PROMPT:
Throughout the records below, find each line holding "none" and copy it.

DATA RECORDS:

/-- The field use of each lane form, by the field table of its entry (R162, R167, R173, R175 to R179, R181 to
R186, R189, R194, R198, R235, R236, R248); none for what is no lane form with a shared head. -/
def laneUse : Instr → Option LaneUse
  | .iadd _ _ => some ⟨.operand, .operand, .operand, .unused, true, true, true, false, true, true, false⟩
  | .isub _ _ => some ⟨.operand, .operand, .operand, .unused, true, true, true, false, true, true, false⟩
  | .imul _ _ => some ⟨.operand, .operand, .operand, .unused, true, true, true, false, true, true, false⟩
  | .imulh _ _ => some ⟨.operand, .operand, .operand, .unused, true, true, true, false, true, true, false⟩
  | .imulhn _ _ => some ⟨.operand, .operand, .operand, .unused, true, true, true, false, true, true, false⟩
  | .imad _ _ => some ⟨.operand, .operand, .operand, .operand, true, true, true, true, true, true, false⟩
  | .imin _ _ => some ⟨.operand, .operand, .operand, .unused, true, true, true, false, true, true, false⟩
  | .imax _ _ => some ⟨.operand, .operand, .operand, .unused, true, true, true, false, true, true, false⟩
  | .iminn _ _ => some ⟨.operand, .operand, .operand, .unused, true, true, true, false, true, true, false⟩
  | .imaxn _ _ => some ⟨.operand, .operand, .operand, .unused, true, true, true, false, true, true, false⟩
  | .iabs _ => some ⟨.operand, .operand, .unused, .unused, true, true, false, false, true, true, false⟩
  | .ineg _ => some ⟨.operand, .operand, .unused, .unused, true, true, false, false, true, true, false⟩
  | .laneAnd _ _ => some ⟨.operand, .operand, .operand, .unused, true, true, true, false, true, true, false⟩
  | .laneOr _ _ => some ⟨.operand, .operand, .operand, .unused, true, true, true, false, true, true, false⟩
  | .laneXor _ _ => some ⟨.operand, .operand, .operand, .unused, true, true, true, false, true, true, false⟩
  | .inot _ => some ⟨.operand, .operand, .unused, .unused, true, true, false, false, true, true, false⟩
  | .laneShl _ _ => some ⟨.operand, .operand, .operand, .unused, true, true, true, false, true, true, false⟩
  | .laneShr _ _ => some ⟨.operand, .operand, .operand, .unused, true, true, true, false, true, true, false⟩
  | .laneSar _ _ => some ⟨.operand, .operand, .operand, .unused, true, true, true, false, true, true, false⟩
  | .rotl _ _ => some ⟨.operand, .operand, .operand, .unused, true, true, true, false, true, true, false⟩
  | .bfe _ _ _ _ => some ⟨.operand, .operand, .unused, .unused, true, true, false, false, true, true, false⟩
  | .bfi _ _ _ => some ⟨.operand, .operand, .operand, .unused, true, true, true, false, true, true, false⟩
  | .popc _ => some ⟨.operand, .operand, .unused, .unused, true, true, false, false, true, true, false⟩
  | .clz _ => some ⟨.operand, .operand, .unused, .unused, true, true, false, false, true, true, false⟩
  | .brev _ => some ⟨.operand, .operand, .unused, .unused, true, true, false, false, true, true, false⟩
  | .icmp _ _ _ => some ⟨.unused, .operand, .operand, .unused, false, true, true, false, true, true, false⟩
  | .cadd128 _ _ => some ⟨.operand, .operand, .operand, .unused, false, false, false, false, true, true, false⟩
  | .fadd _ _ => some ⟨.operand, .operand, .operand, .unused, true, true, true, false, true, true, false⟩
  | .fsub _ _ => some ⟨.operand, .operand, .operand, .unused, true, true, true, false, true, true, false⟩
  | .fmul _ _ => some ⟨.operand, .operand, .operand, .unused, true, true, true, false, true, true, false⟩
  | .ffma _ _ => some ⟨.operand, .operand, .operand, .operand, true, true, true, true, true, true, false⟩
  | .fmin _ _ => some ⟨.operand, .operand, .operand, .unused, true, true, true, false, true, true, false⟩
  | .fmax _ _ => some ⟨.operand, .operand, .operand, .unused, true, true, true, false, true, true, false⟩
  | .fcmp _ _ _ _ => some ⟨.unused, .operand, .operand, .unused, false, true, true, false, true, true, false⟩
  | .fclass _ _ => some ⟨.operand, .operand, .unused, .unused, true, true, false, false, true, true, false⟩
  | .frnd _ _ _ => some ⟨.operand, .operand, .unused, .unused, true, true, false, false, true, true, false⟩
  | .fscale _ _ => some ⟨.operand, .operand, .operand, .unused, true, true, true, false, true, true, false⟩
  | .cvt _ _ _ => some ⟨.operand, .operand, .unused, .unused, true, true, false, false, true, true, false⟩
  | .bscale _ _ => some ⟨.operand, .operand, .operand, .unused, true, true, true, false, true, true, false⟩
  | .rcp _ => some ⟨.operand, .operand, .unused, .unused, true, true, false, false, true, true, false⟩
  | .rsq _ => some ⟨.operand, .operand, .unused, .unused, true, true, false, false, true, true, false⟩
  | .sqrt _ => some ⟨.operand, .operand, .unused, .unused, true, true, false, false, true, true, false⟩
  | .exp2 _ => some ⟨.operand, .operand, .unused, .unused, true, true, false, false, true, true, false⟩
  | .log2 _ => some ⟨.operand, .operand, .unused, .unused, true, true, false, false, true, true, false⟩
  | .sinpi _ => some ⟨.operand, .operand, .unused, .unused, true, true, false, false, true, true, false⟩
  | .cospi _ => some ⟨.operand, .operand, .unused, .unused, true, true, false, false, true, true, false⟩
  | .tanh _ => some ⟨.operand, .operand, .unused, .unused, true, true, false, false, true, true, false⟩
  | .pand _ _ _ _ => some ⟨.unused, .unused, .unused, .unused, false, false, false, false, true, true, false⟩
  | .por _ _ _ _ => some ⟨.unused, .unused, .unused, .unused, false, false, false, false, true, true, false⟩
  | .pxor _ _ _ _ => some ⟨.unused, .unused, .unused, .unused, false, false, false, false, true, true, false⟩
  | .pnot _ _ _ _ => some ⟨.unused, .unused, .unused, .unused, false, false, false, false, true, true, false⟩
  | .pmov _ _ _ _ => some ⟨.unused, .unused, .unused, .unused, false, false, false, false, true, true, false⟩
  | .ptoi _ _ => some ⟨.operand, .unused, .unused, .unused, true, false, false, false, true, true, false⟩
  | .sel _ _ _ => some ⟨.operand, .operand, .operand, .unused, true, true, true, false, true, true, false⟩
  | .mov _ => some ⟨.operand, .operand, .unused, .unused, true, true, false, false, true, true, false⟩
  | .limm _ _ => some ⟨.operand, .unused, .data, .data, true, false, false, false, true, true, false⟩
  | .shfl _ _ _ _ => some ⟨.operand, .operand, .operand, .unused, true, true, false, false, true, false, false⟩
  | .vote _ _ _ _ => some ⟨.operand, .unused, .unused, .unused, true, false, false, false, true, false, false⟩
  | .redux _ _ => some ⟨.operand, .operand, .unused, .unused, true, true, false, false, true, false, false⟩
  | .scan _ _ _ => some ⟨.operand, .operand, .unused, .unused, true, true, false, false, true, false, false⟩
  | .regroup _ _ _ => some ⟨.unused, .operand, .operand, .unused, false, false, false, false, false, false, false⟩
  | .demote _ => some ⟨.unused, .unused, .unused, .unused, false, false, false, false, true, false, false⟩
  | .vguard _ _ _ _ _ => some ⟨.unused, .unused, .unused, .unused, false, false, false, false, true, false, false⟩
  | .ld _ _ _ _ _ => some ⟨.operand, .operand, .operand, .unused, true, true, true, false, true, true, false⟩
  | .st _ _ _ _ _ => some ⟨.unused, .operand, .operand, .operand, true, true, true, true, true, false, false⟩
  | .lds _ _ _ _ => some ⟨.operand, .operand, .operand, .unused, true, true, true, false, true, true, false⟩
  | .sts _ _ _ _ => some ⟨.unused, .operand, .operand, .operand, true, true, true, true, true, false, false⟩
  | .ldc _ _ _ _ => some ⟨.operand, .operand, .operand, .unused, true, true, true, false, true, true, false⟩
  | .pref _ _ _ _ => some ⟨.unused, .operand, .operand, .unused, true, true, true, false, true, true, false⟩
  | .atom _ _ _ _ _ _ _ => some ⟨.operand, .operand, .operand, .operand, true, true, true, true, true, true, false⟩
  | .atoms _ _ _ _ _ _ => some ⟨.operand, .operand, .operand, .operand, true, true, true, true, true, true, false⟩
  | .rngx _ _ => some ⟨.operand, .operand, .operand, .unused, true, true, true, false, true, true, false⟩
  | .mma _ _ _ _ => some ⟨.operand, .operand, .operand, .operand, false, false, false, false, false, false, true⟩
  | .mmat _ _ _ _ => some ⟨.operand, .operand, .operand, .operand, false, false, false, false, false, false, true⟩
  | .mguide _ _ => some ⟨.operand, .operand, .operand, .operand, false, false, false, false, false, false, false⟩
  | .mzero _ _ => some ⟨.operand, .unused, .unused, .unused, false, false, false, false, false, false, false⟩
  | .bact _ _ => some ⟨.unused, .unused, .unused, .unused, false, false, false, false, false, false, false⟩
  | .bpre _ => some ⟨.unused, .unused, .unused, .unused, false, false, false, false, false, false, false⟩
  | .brd _ => some ⟨.operand, .unused, .unused, .unused, false, false, false, false, false, false, false⟩
  | .bwr _ => some ⟨.unused, .operand, .unused, .unused, false, false, false, false, false, false, false⟩
  | .bfma _ _ _ => some ⟨.operand, .operand, .operand, .unused, false, false, false, false, false, false, false⟩
  | .bmac _ _ => some ⟨.operand, .operand, .operand, .unused, false, false, false, false, false, false, false⟩
  | .badd _ _ _ => some ⟨.operand, .operand, .operand, .unused, false, false, false, false, false, false, false⟩
  | .bmul _ _ _ => some ⟨.operand, .operand, .operand, .unused, false, false, false, false, false, false, false⟩
  | .bcvt _ _ _ _ => some ⟨.operand, .operand, .unused, .unused, false, false, false, false, false, false, false⟩
  | .bred _ _ => some ⟨.operand, .operand, .unused, .unused, false, false, false, false, false, false, false⟩
  | .bxch _ _ => some ⟨.operand, .operand, .unused, .unused, false, false, false, false, false, false, false⟩
  | .bmov _ _ => some ⟨.operand, .operand, .unused, .unused, false, false, false, false, false, false, false⟩
  | .bst _ _ _ _ _ => some ⟨.operand, .operand, .unused, .unused, false, false, false, false, false, false, false⟩
  | .bzero _ => some ⟨.operand, .unused, .unused, .unused, false, false, false, false, false, false, false⟩
  | _ => none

SOLUTION TO THIS TASK:
R186, R189, R194, R198, R235, R236, R248); none for what is no lane form with a shared head. -/
  | _ => none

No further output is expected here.